By Ezzah, M.Phil. Research Scholar (Pharmaceuticals)
Introduction
You can measure the progress of biology by how well we turn noise into signal. Single-cell RNA sequencing pushed the field into a new regime, millions of cells, thousands of genes per cell, and a combinatorial storm of context. Reading that by hand is like trying to understand a city by staring at every brick. The good news, we finally have a model that reads the city map.
Cell2Sentence turns raw gene expression into something language models can read, reason over, and write about. In practical terms, it converts a cell into a sentence, then asks an LLM to answer biological questions. The flagship result is not just a nice benchmark. Using this framework with the C2S-Scale 27B model, researchers predicted a drug context where antigen presentation jumps in tumor cells, then confirmed the effect in living human cell models.
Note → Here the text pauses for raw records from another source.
-- ==== Sys2Proof/Safety.lean ====
section
/-! DEFINITION. What statements about the machine speak of: the frame of a command, the conditions on
the transmit side, and the invariants. -/

namespace Sys2Proof.Machine

/-! ## Frames -/

/-- The parts of a node. -/
inductive Block where
  | ring | memb | dir | meas | track | seq | sched | gap | trip | flt | startup | pins | clock
  | freeIndex
deriving DecidableEq, Repr

/-- Two nodes agree in a part. -/
def Node.agree (n m : Node) : Block → Prop
  | .ring => m.ring = n.ring
  | .memb => m.memb = n.memb
  | .dir => m.dir = n.dir
  | .meas => m.meas = n.meas
  | .track => m.track = n.track
  | .seq => m.seq = n.seq
  | .sched => m.sched = n.sched
  | .gap => m.gap = n.gap
  | .trip => m.trip = n.trip
  | .flt => m.flt = n.flt
  | .startup => m.startup = n.startup
  | .pins => m.pins = n.pins
  | .clock => m.clock = n.clock
  | .freeIndex => m.freeIndex = n.freeIndex

/-- A node keeps every part that is not listed. -/
def Node.keepsBut (bs : List Block) (n m : Node) : Prop := ∀ b : Block, b ∉ bs → n.agree m b

/-- From `s` to `t`, the settings, the parameter memory, the queue of commands and every part of the
node that is not listed are unchanged. -/
def State.keepsBut (bs : List Block) (s t : State) : Prop :=
  t.settings = s.settings ∧ t.paramMem = s.paramMem ∧ t.pending = s.pending ∧
    s.node.keepsBut bs t.node

/-! ## Conditions -/

/-- No reset is under way (R188). -/
def State.live (s : State) : Prop := s.node.startup.phase ≠ .inReset

/-- A frame is being sent, no fault event waits, and the insert queue has room for `k` frames: what
is offered then joins the queue and nothing else moves on the transmit side. -/
def State.roomFor (k : Nat) (s : State) : Prop :=
  s.node.ring.sending.isSome = true ∧ s.node.flt.raised = [] ∧ s.node.ring.insertQueue.length + k ≤ 16

/-- The transmit side from `s` to `t`: given room, the frames `fs` join the tail of the insert queue,
and neither the rest of the Ring Port nor the Fault Unit changes. -/
def State.offers (fs : List OwnFrame) (s t : State) : Prop :=
  s.roomFor fs.length →
    t.node.ring = { s.node.ring with insertQueue := s.node.ring.insertQueue ++ fs } ∧
      t.node.flt = s.node.flt

/-- A request's header is one that local delivery hands on now (R11). -/
def State.hands (s : State) (h : Header) : Prop :=
  handed s.settings h.source h.dest s.node = true

/-- A write to an object passes every step of admission (R49). -/
def State.admitsWrite (s : State) (h : Header) (index : Nat) : Prop :=
  s.hands h ∧ writeRefused s.settings h index (valueSize index) s.node = none

/-- A SCHED frame is handed on, from a station of the authority list (R124). -/
def State.admitsSched (s : State) (h : Header) : Prop :=
  s.hands h ∧ inAuthority s.settings h.source = true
That is a credible step toward making “cold” tumors visible to the immune system, and it was born from text-like representations of cells, not from a bespoke algorithmic one-off.
Table of Contents
1. What Is Cell2Sentence, And Why Should You Care
At its core, Cell2Sentence reframes single-cell data as language. Think of a cell as a ranked list of gene tokens, most expressed to least expressed. The model learns to read that list, then predicts, explains, and even generates biologically plausible cells. The promise here is pragmatic. You get to use modern LLMs, and their rapidly improving toolchain, on transcriptomic data without inventing a new architecture for every task. The paper benchmarks across cell type annotation, dataset interpretation, perturbation prediction, and question answering, with consistent gains as the model scales.
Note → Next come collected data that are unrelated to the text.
-- ==== Sys2Proof/Certificates/Slice0/Obligations.lean ====
section
/-! DEFINITION. The statements about the machine, for the provers: one or more for each command, the
machine's step, and the laws that every step keeps. A statement's docstring names the rules it rests on;
where a choice of the model enters, it names the log entry. -/

open Sys2Proof Sys2Proof.Machine

/-! ## The machine -/

/-- A step takes the command at the front of the queue and runs it on the machine with the queue's rest. -/
def Obligations.StepRunsFrontCommand : Prop :=
  ∀ (i : Instr) (rest : List Instr) (s : State),
    step { s with pending := i :: rest } = exec i { s with pending := rest }

/-- With no command waiting (log 2, 3, 4, 28, 30: the model's choice): in a reset nothing happens; where
internal events are due they join the queue in some order, and the node is unchanged but for the free
index; otherwise a millisecond passes, which takes one from every running timer and adds one to the clock,
and the rows of the timers that have run out join the queue in some order. -/
def Obligations.EmptyQueueLetsTimePass : Prop :=
  ∀ s : State, s.pending = [] → ∃ t k, step s = .next t ∧
    t.settings = s.settings ∧ t.paramMem = s.paramMem ∧
    (¬ s.live → t = s) ∧
    (s.live → dueEvents s.settings s.node ≠ [] →
      t.node = { s.node with freeIndex := k } ∧ t.pending.Perm (dueEvents s.settings s.node)) ∧
    (s.live → dueEvents s.settings s.node = [] →
      t.node = { tickNode s.node with freeIndex := k } ∧
      t.node.memb = { s.node.memb with
        beaconTimer := s.node.memb.beaconTimer.map (· - 1)
        seekTimer := s.node.memb.seekTimer.map (· - 1)
        graceTimer := s.node.memb.graceTimer.map (· - 1)
        upstream := { s.node.memb.upstream with timer := s.node.memb.upstream.timer.map (· - 1) }
        downstream := { s.node.memb.downstream with
          timer := s.node.memb.downstream.timer.map (· - 1) } } ∧
      t.node.gap = { s.node.gap with
        timer := s.node.gap.timer.map (· - 1), opTimer := s.node.gap.opTimer.map (· - 1) } ∧
      t.node.clock = s.node.clock + 1 ∧
      s.node.keepsBut [.memb, .gap, .sched, .startup, .clock, .freeIndex] t.node ∧
      t.pending.Perm (expiries s.settings (tickNode s.node)))

/-- Every command has an outcome in every state that goes on (log 24), and leaves the queue to the step. -/
def Obligations.EveryCommandAnswersNextState : Prop :=
  ∀ (i : Instr) (s : State), ∃ t, exec i s = .next t ∧ t.pending = s.pending

/-- The parameter memory keeps its canonical form through every step. -/
def Obligations.StepKeepsMemoryCanonical : Prop :=
  ∀ s t : State, s.memoryCanonical → step s = .next t → t.memoryCanonical
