-- ==== Sys2Proof/Laws/Arrival.lean ====
section
/-! SUPPORT. What the arrival of an intact frame is: the forwarding, then the row of its kind (R6 to R11,
log 1). -/

namespace Sys2Proof.Machine

variable {s : State} {bytes : List Byte} {f : Frame}

/-- Outside a reset a command's act is what it does to the node. -/
theorem act_live (g : Settings → Node → Node) (hl : s.live) :
    s.act g = .next (s.withNode (finish s.settings (g s.settings s.node))) := by
  have h : s.inReset = false := by simpa [State.inReset, State.live] using hl
  simp [State.act, h]

theorem forward_startup (c : Settings) (f : Frame) (n : Node) :
    (forward c f n).startup = n.startup := by
  unfold forward; split
  · exact raise_startup _ _ _ rfl
  · split
    · exact pump_startup _ _
    · exact raise_startup _ _ _ rfl

/-- An act of the node after it has forwarded a frame is that act of the machine that has. -/
theorem act_forwarded (g : Settings → Node → Node) (hl : s.live) :
    s.act (fun c n => g c (forward c f n)) =
      (s.withNode (forward s.settings f s.node)).act g := by
  have hu : (s.withNode (forward s.settings f s.node)).live := by
    simpa [State.live, forward_startup] using hl
  rw [act_live _ hl, act_live _ hu]; rfl

/-- A frame from another station that is no orphan is forwarded and delivered (R10, R11). -/
theorem frameArrival_foreign (hj : judgeArrival bytes = .intact f)
    (hs : s.node.seq.stand ≠ .starting) (ho : f.source ≠ byte s.settings.station)
    (hh : f.hop + 1 < 32) (hl : s.live) :
    exec (.frameArrival bytes) s =
      (s.withNode (forward s.settings f s.node)).act (fun c n => deliver c f n) := by
  rw [← act_forwarded _ hl, act_live _ hl]
  have hor : isOrphan f = false := by simp [isOrphan]; omega
  show s.act (fun c n => frameArrives c bytes n) = _
  rw [act_live _ hl]
  simp only [frameArrives, hj, intactFrame, if_neg hs, if_neg ho, foreignFrame, hor]
  rfl

/-- An own frame other than a CLAIM is a return (R6, R8). -/
theorem frameArrival_own (hj : judgeArrival bytes = .intact f)
    (hs : s.node.seq.stand ≠ .starting) (ho : f.source = byte s.settings.station)
    (hk : f.kind ≠ .claim) (hl : s.live) :
    exec (.frameArrival bytes) s = exec (.ownFrameReturn f.tag) s := by
  show s.act (fun c n => frameArrives c bytes n) =
    s.act (fun c n => if n.seq.stand = .starting then n else returnOwn c f.tag n)
  rw [act_live _ hl, act_live _ hl]
  simp only [frameArrives, hj, intactFrame, if_neg hs, if_pos ho, if_neg hk]

/-- An intact frame's destination and hop count lie in their ranges (R5). -/
theorem judgeArrival_ranges (hj : judgeArrival bytes = .intact f) :
    1 ≤ f.dest.toNat ∧ f.dest.toNat ≤ 31 ∧ f.hop ≤ 32 := by
  unfold judgeArrival at hj
  simp only at hj
  split at hj
  · cases hj
  · unfold parseBody at hj
    split at hj
    · cases hj
    · rename_i g hp
      cases hj
      split at hp
      · split at hp
        · cases hp
        · split at hp
          · rename_i hr
            simp only [Bool.and_eq_true, decide_eq_true_eq] at hr
            cases hp
            exact ⟨hr.1.1.1.1.2, hr.1.1.1.2, hr.1.1.2⟩
          · cases hp
      · cases hp

end Sys2Proof.Machine
end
There is a bigger story too. Cell2Sentence pretrains with a next-token objective, like mainstream LLMs, which fits generative biology use cases. You are not guessing masked tokens in a non-linguistic sequence. You are learning to continue the “sentence” in a way that respects the biology behind it. The authors explicitly contrast this with masked-token setups like Geneformer.
2. How The “Sentence” Trick Actually Works

The representation is the point. A “cell sentence” is a space-separated list of gene names ordered by expression level. That simple move unlocks two benefits.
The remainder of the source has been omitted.